Yaklaşık yarım saat kadar koştum. Hiç durmadım, yorulmadım. Aklım Çınar da kalmıştı. O güçlü biriydi. Bunun üstesinden gelerek kendini bırakmayacağını biliyordum. Yinede içim hiç rahat değildi.

Sonunda yola ulaştığımda tahmin ettiğim gibi hiç araba geçmediğini gördüm. Hızlı nefesler alıyordum ve bayılmak üzereydim. Yolun rastgele bir yönüne doğru yürüdüm. Artık koşamıyordum bacaklarımda güç bitmiş durumdaydı. İleride gördüğüm ışıklarla umutlarım yeşermeye başladı. Koştum. Buranın bir petrol olduğunu görmek beni mutlu etmişti. Vakit kaybetmeden içeri girdim. Orta yaşlı bir adam duruyordu kasada.

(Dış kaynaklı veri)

-- ==== Sys2Proof/Laws/Arith.lean ====
section
/-! SUPPORT. What the arithmetic primitives compute: one specification lemma for each, cited instead of unfolding the loops. -/

namespace Sys2Proof.Machine

/-! ### mod, div, odd -/

theorem imod_nonneg (v : Int) {m : Int} (h : 0 < m) : 0 ≤ imod v m := Int.emod_nonneg v h.ne'

theorem imod_lt (v : Int) {m : Int} (h : 0 < m) : imod v m < m := Int.emod_lt_of_pos v h

theorem imod_eq_self {v m : Int} (h0 : 0 ≤ v) (h1 : v < m) : imod v m = v := Int.emod_eq_of_lt h0 h1

theorem isOdd_iff (v : Int) : isOdd v = true ↔ v % 2 = 1 := by simp [isOdd]

theorem isOdd_false_iff (v : Int) : isOdd v = false ↔ v % 2 = 0 := by
  simp [isOdd]

/-! ### bitlen, or -/

theorem bitlen_of_nonpos {v : Int} (h : v ≤ 0) : bitlen v = 0 := by simp [bitlen, h]

/-- `bitlen(v)` is the unique `n ≥ 1` with `2^(n−1) ≤ v < 2^n` (R11). -/
theorem bitlen_eq_iff {v : Int} {n : Nat} (hn : 1 ≤ n) : bitlen v = n ↔ 2 ^ (n - 1) ≤ v ∧ v < 2 ^ n := by
  obtain ⟨n, rfl⟩ : ∃ k, n = k + 1 := ⟨n - 1, by omega⟩
  unfold bitlen
  split
  case isTrue h =>
    have : (0 : Int) < 2 ^ n := by positivity
    constructor
    · intro hc; omega
    · rintro ⟨h1, -⟩; simp at h1; omega
  case isFalse h =>
    obtain ⟨k, rfl⟩ := Int.eq_ofNat_of_zero_le (by omega : 0 ≤ v)
    have hk : k ≠ 0 := by rintro rfl; simp at h
    simp only [Int.toNat_natCast, Nat.add_right_cancel_iff, Nat.add_sub_cancel]
    rw [Nat.log2_eq_iff hk]
    norm_cast

theorem bitlen_le_iff {v : Int} {n : Nat} : bitlen v ≤ n ↔ v < 2 ^ n := by
  unfold bitlen
  split
  case isTrue h =>
    have : (0 : Int) < 2 ^ n := by positivity
    constructor <;> intro <;> omega
  case isFalse h =>
    obtain ⟨k, rfl⟩ := Int.eq_ofNat_of_zero_le (by omega : 0 ≤ v)
    have hk : k ≠ 0 := by rintro rfl; simp at h
    simp only [Int.toNat_natCast, Nat.succ_le_iff]
    rw [Nat.log2_lt hk]
    norm_cast

theorem ior_nonneg (v w : Int) : 0 ≤ ior v w := by simp [ior]

theorem le_ior_right (v : Int) {w : Int} (h : 0 ≤ w) : w ≤ ior v w := by
  have := Nat.right_le_or (n := v.toNat) (m := w.toNat)
  unfold ior; omega

theorem le_ior_left {v : Int} (w : Int) (h : 0 ≤ v) : v ≤ ior v w := by
  have := Nat.left_le_or (n := v.toNat) (m := w.toNat)
  unfold ior; omega

theorem ior_lt {v w : Int} {n : Nat} (hv : v < 2 ^ n) (hw : w < 2 ^ n) : ior v w < 2 ^ n := by
  have h1 : v.toNat < 2 ^ n := by
    rw [Int.toNat_lt' (by positivity)]; exact_mod_cast hv
  have h2 : w.toNat < 2 ^ n := by
    rw [Int.toNat_lt' (by positivity)]; exact_mod_cast hw
  have := Nat.or_lt_two_pow h1 h2
  unfold ior; exact_mod_cast this

theorem ior_one_odd (v : Int) : ior v 1 % 2 = 1 := by
  unfold ior
  have : (v.toNat ||| 1) % 2 = 1 := by
    rw [Nat.or_mod_two_eq_one]; simp
  simp only [Int.toNat_one]; omega

/-! ### gcd -/

theorem gcdLoop_eq (n : Nat) (u v : Int) (hv : 0 ≤ v) (hu : 0 ≤ u) (hn : v.toNat < n) :
    gcdLoop n u v = Int.gcd u v := by
  induction n generalizing u v with
  | zero => omega
  | succ n ih =>
    simp only [gcdLoop]
    split
    case isTrue h => subst h; simp [abs_of_nonneg hu]
    case isFalse h =>
      have hpos : 0 < v := by omega
      have := imod_lt u hpos
      have h0 := imod_nonneg u hpos
      rw [ih v (imod u v) h0 hv (by omega), Int.gcd_comm, Int.gcd_emod]

/-- The value of Euclid's loop (R136): the non-negative greatest common divisor. -/
theorem gcdOf_eq_gcd (a : Int) {b : Int} (hb : 0 ≤ b) : gcdOf a b = Int.gcd a b := by
  unfold gcdOf
  rw [gcdLoop_eq _ _ _ hb (by positivity) (by omega)]
  simp only [Int.gcd, Int.natAbs_natCast]

/-! ### inv -/

/-- The invariant of the extended Euclidean loop (R139): `t_i · a ≡ r_i (mod m)`, and the gcd of the remainders stays. -/
theorem invLoop_spec (m a : Int) (n : Nat) (r0 r1 t0 t1 : Int) (h0 : 0 ≤ r0) (h1 : 0 ≤ r1) (hn : r1.toNat < n)
    (e0 : t0 * a ≡ r0 [ZMOD m]) (e1 : t1 * a ≡ r1 [ZMOD m]) :
    (invLoop n r0 r1 t0 t1).1 = Int.gcd r0 r1 ∧
      (invLoop n r0 r1 t0 t1).2 * a ≡ (invLoop n r0 r1 t0 t1).1 [ZMOD m] := by
  induction n generalizing r0 r1 t0 t1 with
  | zero => omega
  | succ n ih =>
    simp only [invLoop]
    split
    case isTrue h => subst h; exact ⟨by simp [abs_of_nonneg h0], e0⟩
    case isFalse h =>
      have hpos : 0 < r1 := by omega
      have hr : r0 - idiv r0 r1 * r1 = imod r0 r1 := by
        have := Int.emod_add_mul_ediv r0 r1
        have : r0 / r1 * r1 = r1 * (r0 / r1) := mul_comm _ _
        simp only [idiv, imod]; omega
      have hlt := imod_lt r0 hpos
      have hge := imod_nonneg r0 hpos
      have e2 : (t0 - idiv r0 r1 * t1) * a ≡ r0 - idiv r0 r1 * r1 [ZMOD m] := by
        have := e0.sub (e1.mul_left (idiv r0 r1))
        rw [sub_mul, mul_assoc]; exact this
      have := ih r1 (r0 - idiv r0 r1 * r1) t1 _ h1 (by omega) (by omega) e1 e2
      rw [hr] at this ⊢
      refine ⟨this.1.trans ?_, this.2⟩
      rw [Int.gcd_comm, Int.gcd_emod]

/-- With an inverse (R139): `invOf a m` is the value of `[0, m)` that times `a` is 1 modulo `m`. -/
theorem invOf_of_gcd_eq_one {a m : Int} (hm : 0 < m) (h : Int.gcd a m = 1) :
    ∃ v, invOf a m = some v ∧ 0 ≤ v ∧ v < m ∧ imod (a * v) m = imod 1 m := by
  obtain ⟨hg, he⟩ := invLoop_spec m a (m.toNat + 1) m (imod a m) 0 1 hm.le (imod_nonneg a hm)
    (by have := imod_lt a hm; omega) (by simp [Int.modEq_iff_dvd]) (by simpa using (Int.mod_modEq a m).symm)
  rw [Int.gcd_comm, Int.gcd_emod, h] at hg
  refine ⟨_, by simp [invOf, hg]; rfl, imod_nonneg _ hm, imod_lt _ hm, ?_⟩
  rw [hg] at he
  have : a * imod (invLoop (m.toNat + 1) m (imod a m) 0 1).2 m ≡ 1 [ZMOD m] := by
    rw [mul_comm]; exact ((Int.mod_modEq _ m).mul_right a).trans he
  exact this

/-- Without an inverse (R139, R140). -/
theorem invOf_of_gcd_ne_one {a m : Int} (hm : 0 < m) (h : Int.gcd a m ≠ 1) : invOf a m = none := by
  obtain ⟨hg, -⟩ := invLoop_spec m a (m.toNat + 1) m (imod a m) 0 1 hm.le (imod_nonneg a hm)
    (by have := imod_lt a hm; omega) (by simp [Int.modEq_iff_dvd]) (by simpa using (Int.mod_modEq a m).symm)
  rw [Int.gcd_comm, Int.gcd_emod] at hg
  have : (invLoop (m.toNat + 1) m (imod a m) 0 1).1 ≠ 1 := by rw [hg]; exact_mod_cast h
  simp [invOf, this]

/-- Everything `invOf` can answer. -/
theorem invOf_cases (a : Int) {m : Int} (hm : 0 < m) :
    (∃ v, invOf a m = some v ∧ Int.gcd a m = 1 ∧ 0 ≤ v ∧ v < m ∧ imod (a * v) m = imod 1 m) ∨
      (invOf a m = none ∧ Int.gcd a m ≠ 1) := by
  by_cases h : Int.gcd a m = 1
  · obtain ⟨v, h1, h2, h3, h4⟩ := invOf_of_gcd_eq_one hm h
    exact .inl ⟨v, h1, h, h2, h3, h4⟩
  · exact .inr ⟨invOf_of_gcd_ne_one hm h, h⟩

/-! ### powmod -/

theorem powLoop_eq (m : Int) (n : Nat) (e r s : Int) (he : 0 ≤ e) (hn : e < 2 ^ n) (hr : imod r m = r) :
    powLoop m n e r s = imod (r * s ^ e.toNat) m := by
  induction n generalizing e r s with
  | zero =>
    have : e = 0 := by simp at hn; omega
    subst this; simp [powLoop, hr]
  | succ n ih =>
    simp only [powLoop]
    split
    case isTrue h =>
      have hd : idiv e 2 < 2 ^ n := by
        have : (2 : Int) ^ (n + 1) = 2 * 2 ^ n := by ring
        simp only [idiv]; omega
      have hsq : ∀ k : Nat, (imod (s * s) m) ^ k ≡ s ^ (2 * k) [ZMOD m] := by
        intro k; rw [pow_mul, pow_two]; exact (Int.mod_modEq _ m).pow k
      cases ho : isOdd e with
      | true =>
        rw [isOdd_iff] at ho
        have hk : e.toNat = 2 * (idiv e 2).toNat + 1 := by simp only [idiv]; omega
        rw [if_pos rfl, ih _ _ _ (by simp only [idiv]; omega) hd (Int.emod_emod_of_dvd _ dvd_rfl), hk, pow_succ']
        have := (Int.mod_modEq (r * s) m).mul (hsq (idiv e 2).toNat)
        rw [mul_assoc] at this
        exact this
      | false =>
        rw [isOdd_false_iff] at ho
        have hk : e.toNat = 2 * (idiv e 2).toNat := by simp only [idiv]; omega
        rw [if_neg (by simp), ih _ _ _ (by simp only [idiv]; omega) hd hr, hk]
        exact (hsq (idiv e 2).toNat).mul_left r
    case isFalse h =>
      have : e = 0 := by omega
      subst this; simp [hr]

/-- The value of square-and-multiply (R151): `mod(b^e, m)`. -/
theorem powmod_eq (b m : Int) {e : Int} (he : 0 ≤ e) : powmod b e m = imod (b ^ e.toNat) m := by
  unfold powmod
  rw [powLoop_eq _ _ _ _ _ he (bitlen_le_iff.1 le_rfl) (Int.emod_emod_of_dvd _ dvd_rfl)]
  have := (Int.mod_modEq 1 m).mul ((Int.mod_modEq b m).pow e.toNat)
  rw [one_mul] at this
  exact this

end Sys2Proof.Machine
end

"Merhaba, acil ambulansı arayabilir misiniz? Eşim yaralı bir halde."

Aldığım kesik nefeslerle zorla konuşmuştum. Adam başını hızla sallayarak elindeki telefonla 112'yi aradı. Yeri tarif ettiğinde dikkatle dinledim. Söylediğine göre İstanbul'un en ıssız bölgesindeydik. Altı yıl boyunca burada yaşamıştım fakat burayı ilk defa duyuyordum. Pek tekin bir yer olmadığı belliydi.

Ben beklerken çalışan adam bana su ikram etti. Boğazım o kadar çok kurumuştu ki bir şişe suyu bitirmiştim. Aklım hâlâ Çınardaydı. İyiydi değil mi? Kendini kaybetmemişti? Ya öldüyse? İşte bu düşünce nedenini bilmediğim bir şekilde ağlama istegimi arttırıyordu.

Bir süre daha bekledim ve sonunda ambulans gelmişti. Çalışan adama teşekkür ederek arabanın ön tarafına bindim. Geldiğim yolu tarif ederken biraz zorlanmıştım fakat depoyu gördüğümde sevinçten ağlayacak duruma gelmiştim. Arabadan ilk inen ve koşarak içeri giren ben olmuştum. Çınar'ı gördüğümde ise yerde yatıyordu. Gözleri kapalı bir haldeydi. Elimi ağzıma atarak ağlamaya başladım. Ona ne olmuştu? Neden hareketsiz yatıyordu? Allah'ım ne olur ölmemiş olsun.